Luciano Fabro Simon Lee / London

December 21, 2017

In 1967 Germano Celant observed how Luciano Fabro (1936–2007) “reproposes the rediscovery of a pavement, a corner, or the axis that unites the floor and ceiling of a room. He’s not worried about satisfying the system, and intends instead to disembowel it.”

In their elegant austerity, these early works explain why the artist required a separate stanza of the Arte Povera manifesto. Instead of attempting to expose the prevailing aesthetic structure through poverty of materials, Fabro sought to pare down the intellectual scaffolding with which the viewer approached works of art.

All of the pieces here use metal or glass to dislocate the situation in which they are encountered, both by the body and by the eye. Exposing their surrounding spatial — and therefore institutional — limitations, works such as Croce (1965–2001), a large stainless steel cross, and Asta (1965–2001), whose pole hangs from ceiling to just above the floor, blocking an exit, occupy as much space as possible with the minimum material necessary. Visitor throughflow is routed via a series of works: Tondo e rettangolo (1964–2004), Mezzo specchiato mezzo trasparente and Tutto trasparente (both 1965–2007), and Buco (1963-2005), partitions of cold metal, glass and mirror whose clinical designs target the gallery as a transparently corporate entity — all white walls and potted plants — in a prescient reflection on our own late-capitalist reality.

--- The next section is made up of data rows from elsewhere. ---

theorem holdAcquire_keeps (j : Sys2Proof.Job) {s : State} (hs : Keeps p z s) : Keeps p z (holdAcquire j s).1 := by
  unfold holdAcquire
  try dsimp only [okA, okRes, failA, laterA]
  repeat' (first
    | (with_reducible assumption) | (intro _) | (with_reducible apply holdReport_keeps)
    | (with_reducible apply State.setHold_keeps) | (with_reducible apply ite_keeps)
    | (with_reducible apply ite_fst_keeps) | (with_reducible apply ite_snd_keeps)
    | (with_reducible apply foldl_keeps) | (with_reducible apply forEach_keeps)
    | (with_reducible refine keeps_fst (by assumption) ?_)
    | (with_reducible refine keeps_snd (by assumption) ?_)
    | (with_reducible refine keeps_thd (by assumption) ?_)
    | (with_reducible refine keeps_fth (by assumption) ?_) | (dsimp only) | split
    | ((conv => arg 3; arg 26); with_reducible refine keeps_mk ?_ rfl rfl rfl rfl rfl))

theorem holdLocked_keeps (j : Sys2Proof.Job) {s : State} (hs : Keeps p z s) : Keeps p z (holdLocked j s).1 := by
  unfold holdLocked
  try dsimp only [okA, okRes, failA, laterA]
  repeat' (first
    | (with_reducible assumption) | (intro _) | (with_reducible apply holdReport_keeps)
    | (with_reducible apply State.setWindow_keeps) | (with_reducible apply State.setHold_keeps)
    | (with_reducible apply ite_keeps) | (with_reducible apply ite_fst_keeps)
    | (with_reducible apply ite_snd_keeps) | (with_reducible apply foldl_keeps)
    | (with_reducible apply forEach_keeps) | (with_reducible refine keeps_fst (by assumption) ?_)
    | (with_reducible refine keeps_snd (by assumption) ?_)
    | (with_reducible refine keeps_thd (by assumption) ?_)
    | (with_reducible refine keeps_fth (by assumption) ?_) | (dsimp only) | split
    | ((conv => arg 3; arg 26); with_reducible refine keeps_mk ?_ rfl rfl rfl rfl rfl))

theorem holdLost_keeps (j : Sys2Proof.Job) {s : State} (hs : Keeps p z s) : Keeps p z (holdLost j s).1 := by
  unfold holdLost
  try dsimp only [okA, okRes, failA, laterA]
  repeat' (first
    | (with_reducible assumption) | (intro _) | (with_reducible apply holdReport_keeps)
    | (with_reducible apply State.loseMaster_keeps) | (with_reducible apply ite_keeps)
    | (with_reducible apply ite_fst_keeps) | (with_reducible apply ite_snd_keeps)
    | (with_reducible apply foldl_keeps) | (with_reducible apply forEach_keeps)
    | (with_reducible refine keeps_fst (by assumption) ?_)
    | (with_reducible refine keeps_snd (by assumption) ?_)
    | (with_reducible refine keeps_thd (by assumption) ?_)
    | (with_reducible refine keeps_fth (by assumption) ?_) | (dsimp only) | split
    | ((conv => arg 3; arg 26); with_reducible refine keeps_mk ?_ rfl rfl rfl rfl rfl))

theorem holdChange_keeps (j : Sys2Proof.Job) {s : State} (hs : Keeps p z s) : Keeps p z (holdChange j s).1 := by
  unfold holdChange
  try dsimp only [okA, okRes, failA, laterA]
  repeat' (first
    | (with_reducible assumption) | (intro _) | (with_reducible apply holdReport_keeps)
    | (with_reducible apply State.setHold_keeps) | (with_reducible apply State.loseMaster_keeps)
    | (with_reducible apply ite_keeps) | (with_reducible apply ite_fst_keeps)
    | (with_reducible apply ite_snd_keeps) | (with_reducible apply foldl_keeps)
    | (with_reducible apply forEach_keeps) | (with_reducible refine keeps_fst (by assumption) ?_)
    | (with_reducible refine keeps_snd (by assumption) ?_)
    | (with_reducible refine keeps_thd (by assumption) ?_)
    | (with_reducible refine keeps_fth (by assumption) ?_) | (dsimp only) | split
    | ((conv => arg 3; arg 26); with_reducible refine keeps_mk ?_ rfl rfl rfl rfl rfl))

Other, more playful constructions seem nonetheless to be stress testing the space. Mounted to the wall at one end, Ruota (1964–2001) and Squadra (1965–2001) flex and bend under gravity’s weight, in so doing softening the sculptures’ hard design in a way that reflects the artist’s historical role as a bridge between developments in Italy and post-Minimalist narratives abroad. As the artist once proclaimed: “I need to know how my hands function on something which remains static. The form of Italy is static, immobile, I measure my hands’ mobility against its stillness.” Fifty years on from the manifesto, Fabro’s original scenography reveals the immobility of our fabricated selves.